Coronary artery aneurysms after drug-eluting metallic stent implantation are related to dissections, deep arterial wall injury or arterial wall inflammation in response to the drug, polymer or metal. Coronary artery aneurysm incidence after sirolimus or paclitaxel eluting metallic stents is between 0.2 and 2.3% [12], the clinical importance is not clear, it may be associated with worse outcome according to recent and large study [27]. Coronary artery aneurysms after Absorb™ BRS implantation have been observed in 3% of patients [28]. One retrospective study suggests that lesion preparation with cutting balloon is associated with coronary aneurysm formation in polymeric BRS implantation [29]. Aneurysms are dynamic and can recede spontaneously [30]. All three aneurysms reported in our study are small and without any sign of arterial wall injury in the moment of the study. Further study of coronary aneurysms post BRS implantation would require multi-centre cooperation with pooling of data.

Limitations

There are obvious limitations due to the single-arm non-randomized study design with significant selection bias. All analysis was limited to Absorb™ BRS patients with no direct comparator. The moderate number of enrolled patients does not allow us to reach any definitive conclusions on clinical outcomes. We present 5 year clinical data of only 81 out of 134 patients (60%) with implanted BRS, thus it should be regarded as subanalysis of the PRAGUE-19 study. However, this article was mainly focused on 5 year imaging and final clinical data are planned to be published in 2021. The invasive assessment is also limited by small number of studied patients but represents the only available scientific data on long-term follow-up after Absorb™ BRS use in STEMI patients and the number of patients is similar to other studies with long-term invasive follow-up of BRS technology. All analysis was performed on-site and not in the independent core-laboratory. The inclusion criterium (invasive study at five-year follow-up) could introduce inclusion bias, this is however clinically unlikely as the more symptomatic patients should be more likely to agree to repeat coronary angiography.

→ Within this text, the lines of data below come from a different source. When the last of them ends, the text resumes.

-- ==== Sys2Proof/Machine/Combine.lean ====
section
/-! DEFINITION. In-fabric combining (R279 to R295): lane arithmetic, rounds at a node, the combine instructions (R361). -/

namespace Sys2Proof.Machine

/-- A binary floating-point format: exponent bits, fraction bits (R284). -/
structure Fmt where
  eb : Nat
  fb : Nat
deriving DecidableEq, Repr

def fp64 : Fmt := ⟨11, 52⟩
def fp32 : Fmt := ⟨8, 23⟩
def bf16 : Fmt := ⟨8, 7⟩

/-- Parts of a floating-point lane. -/
def Fmt.sign (f : Fmt) (v : Nat) : Bool := v / 2 ^ (f.eb + f.fb) % 2 == 1
def Fmt.exp (f : Fmt) (v : Nat) : Nat := v / 2 ^ f.fb % 2 ^ f.eb
def Fmt.frac (f : Fmt) (v : Nat) : Nat := v % 2 ^ f.fb
def Fmt.isNan (f : Fmt) (v : Nat) : Bool := f.exp v == 2 ^ f.eb - 1 && f.frac v != 0
def Fmt.isInf (f : Fmt) (v : Nat) : Bool := f.exp v == 2 ^ f.eb - 1 && f.frac v == 0

/-- The canonical quiet NaN, an infinity, and a zero (R284). -/
def Fmt.nan (f : Fmt) : Nat := (2 ^ f.eb - 1) * 2 ^ f.fb + 2 ^ (f.fb - 1)
def Fmt.inf (f : Fmt) (s : Bool) : Nat := b1 s * 2 ^ (f.eb + f.fb) + (2 ^ f.eb - 1) * 2 ^ f.fb

/-- The value of a finite lane in units of the least subnormal. -/
def Fmt.mag (f : Fmt) (v : Nat) : Nat :=
  if f.exp v = 0 then f.frac v else (2 ^ f.fb + f.frac v) * 2 ^ (f.exp v - 1)
def Fmt.val (f : Fmt) (v : Nat) : Int := if f.sign v then -(f.mag v : Int) else f.mag v

/-- Round a magnitude in units of the least subnormal to the format, to nearest, ties to even (R284). -/
def Fmt.round (f : Fmt) (s : Bool) (a : Nat) : Nat :=
  let sg := b1 s * 2 ^ (f.eb + f.fb)
  if a < 2 ^ f.fb then sg + a
  else
    let sh := Nat.log2 a - f.fb
    let q := a / 2 ^ sh
    let r := a % 2 ^ sh
    let up := decide (2 ^ sh < 2 * r) || (decide (2 * r = 2 ^ sh) && decide (0 < sh) && q % 2 == 1)
    let q := if up then q + 1 else q
    let e := if q = 2 ^ (f.fb + 1) then sh + 2 else sh + 1
    let q := if q = 2 ^ (f.fb + 1) then 2 ^ f.fb else q
    if 2 ^ f.eb - 1 ≤ e then f.inf s else sg + e * 2 ^ f.fb + (q - 2 ^ f.fb)

/-- SUM of two lanes (R284). -/
def Fmt.add (f : Fmt) (a b : Nat) : Nat :=
  if f.isNan a || f.isNan b || (f.isInf a && f.isInf b && f.sign a != f.sign b) then f.nan
  else if f.isInf a then f.inf (f.sign a)
  else if f.isInf b then f.inf (f.sign b)
  else
    let s := f.val a + f.val b
    if s = 0 then (if f.sign a && f.sign b then 2 ^ (f.eb + f.fb) else 0)
    else f.round (decide (s < 0)) s.natAbs

/-- The order of MIN and MAX on lanes that are not NaN: -0 below +0 (R284). -/
def Fmt.le (f : Fmt) (a b : Nat) : Bool :=
  let key (v : Nat) : Int := if f.sign v then -((v % 2 ^ (f.eb + f.fb) : Nat) : Int) - 1 else (v : Int)
  decide (key a ≤ key b)

/-- MIN and MAX of two lanes (R284): a NaN is ignored unless both are. -/
def Fmt.minmax (f : Fmt) (max : Bool) (a b : Nat) : Nat :=
  if f.isNan a && f.isNan b then f.nan
  else if f.isNan a then b
  else if f.isNan b then a
  else if f.le a b != max then a else b
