/-- The data registers between TDI and TDO (R476 to R478): bypass, IDCODE, boundary, the IEEE 1687 network. CLAMP selects the bypass
register (PRESUMED, IEEE 1149.1: log entry 101). -/
inductive TapReg where
  | bypass | idcode | boundary | network
deriving DecidableEq, Repr

def tapReg (op : BitVec 8) : TapReg :=
  if op = 0x01 then .idcode else if op = 0x02 ∨ op = 0x03 then .boundary else if op = 0x10 then .network else .bypass

/-- The register that an instruction has selected, once TCK has shifted bits of TDI through it: no row is a cycle of TCK, and between two
rows there may be any number of them, so it holds a free value (log entry 101). -/
def TestAcc.shifted (t : TestAcc) (f : Nat) : TestAcc :=
  match tapReg t.tap with
  | .bypass => { t with byp := bt (Config.freeWord f) 0 }
  | .idcode => { t with idr := Config.idShift f }
  | .boundary => { t with bnd := Config.boundary f }
  | .network => { t with sib := Config.segBits f }

/-- TDO (R476): the bit that leaves the selected register next. -/
def TestAcc.tdo (t : TestAcc) : Bool :=
  match tapReg t.tap with
  | .bypass => t.byp
  | .idcode => bt t.idr 0
  | .boundary => bt t.bnd (Config.bsNext % 1675)
  | .network => bt t.sib 0

/-- The inputs TCK, TMS, TDI and TRST_N, and those of manufacturing scan, SCAN_CLK, SCAN_EN, SCAN_RST_N and SCAN_SI[629:0] (R462): in
functional operation SCAN_CLK and SCAN_EN are 0, SCAN_RST_N is 1, and SCAN_SI has no effect (R465). -/
def Mach.tapIn (m : Mach) : BitVec 4 := Config.tapPins m.frees
def Mach.scanClk (m : Mach) : Bool := m.test.scan && bt (Config.scanIn m.frees) 632
def Mach.scanEn (m : Mach) : Bool := m.test.scan && bt (Config.scanIn m.frees) 631
def Mach.scanRstN (m : Mach) : Bool := !m.test.scan || bt (Config.scanIn m.frees) 630
def Mach.scanSi (m : Mach) : BitVec 630 := (Config.scanIn m.frees).extractLsb' 0 630

/-- SCAN_SO[629:0] (R465): 0 in functional operation; what the scan patterns put out is not described. -/
def Mach.scanSo (m : Mach) : BitVec 630 := if m.test.scan then Config.scanOut m.frees else 0

/-- The outputs that the boundary register drives, in the order of R462. -/
inductive OutSig where
  | twClk | twData (i : Nat) | twCtl (i : Nat) | twCrc (i : Nat) | twLive | tpAck | pwReady | pwWarn | pwAlertN
  | tileOn (t : Nat) | tileWarn (t : Nat) | spineOn (q : Nat) | errN | rpReady (far : Bool) | rpValid | rpData (i : Nat) | rpStatus (i : Nat)
  | rpIrq
deriving DecidableEq, Repr

/-- The number of an output among the instance's. -/
def OutSig.idx : OutSig → Nat
  | .twClk => 0
  | .twData i => 1 + i
  | .twCtl i => 513 + i
  | .twCrc i => 543 + i
  | .twLive => 575
  | .tpAck => 576
  | .pwReady => 577
  | .pwWarn => 578
  | .pwAlertN => 579
  | .tileOn t => 580 + t
  | .tileWarn t => 708 + t
  | .spineOn q => 836 + q
  | .errN => 840
  | .rpReady _ => 841
  | .rpValid => 842
  | .rpData i => 843 + i
  | .rpStatus i => 907 + i
  | .rpIrq => 909

/-- What the instance's own logic drives on an output (R259, R331, R368, R406, R407, R455, R464, R466). -/
def Mach.drives (m : Mach) : OutSig → Bool
  | .twClk => decide (m.clk.cyc % 4 < 2)
  | .twData i => bt m.twin.oData i
  | .twCtl i => bt m.twin.oCtl i
  | .twCrc i => bt m.twin.oCrc i
  | .twLive => m.twin.oLive
  | .tpAck => m.keep.tpAck
  | .pwReady => m.pwr.ready
  | .pwWarn => m.pwWarn
  | .pwAlertN => m.pwAlertN
  | .tileOn t => m.pwOn t
  | .tileWarn t => m.pwTileWarn t
  | .spineOn q => m.pwOn (128 + q)
  | .errN => m.errPin
  | .rpReady far => m.pwr.aonUp && !(m.rp.rsp.isSome && m.rp.rspFar) && !(far && m.rp.far.isSome)
  | .rpValid => m.rp.rsp.isSome
  | .rpData i => (m.rp.rsp.map (fun r => bt r.2 i)).getD false
  | .rpStatus i => (m.rp.rsp.map (fun r => r.1 / 2 ^ i % 2 == 1)).getD false
  | .rpIrq => m.irqSumWord != 0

Our results should be interpreted as hypothesis-generating and confirmed by larger, randomized studies with long term follow-up. Nevertheless, stable vessel architecture after BRS resorption that we have observed in our imaging substudy, is promising-proof of concept for future generation of BRS with shorter resorption process. In the era of development of new stents technologies, careful imaging assessment in the long-term follow studies next to large cohort clinical assessment is essential to translate new technologies into daily clinical practice.

Conclusions

This Prague-19 substudy analysis of STEMI patients treated with Absorb™ BRS presents the first clinical and imaging results after five years of follow-up. Angiographic late lumen loss is very low, and OCT confirmed complete resorption of BRS struts. STEMI might represent very suitable setting for further development of BRS technology.

Impact on daily practice

Results of Prague-19 study 5-year follow-up together with recently published ISAR-Absorb MI trial one-year safety data could lead to clinical testing of new generation BRS in patients with STEMI.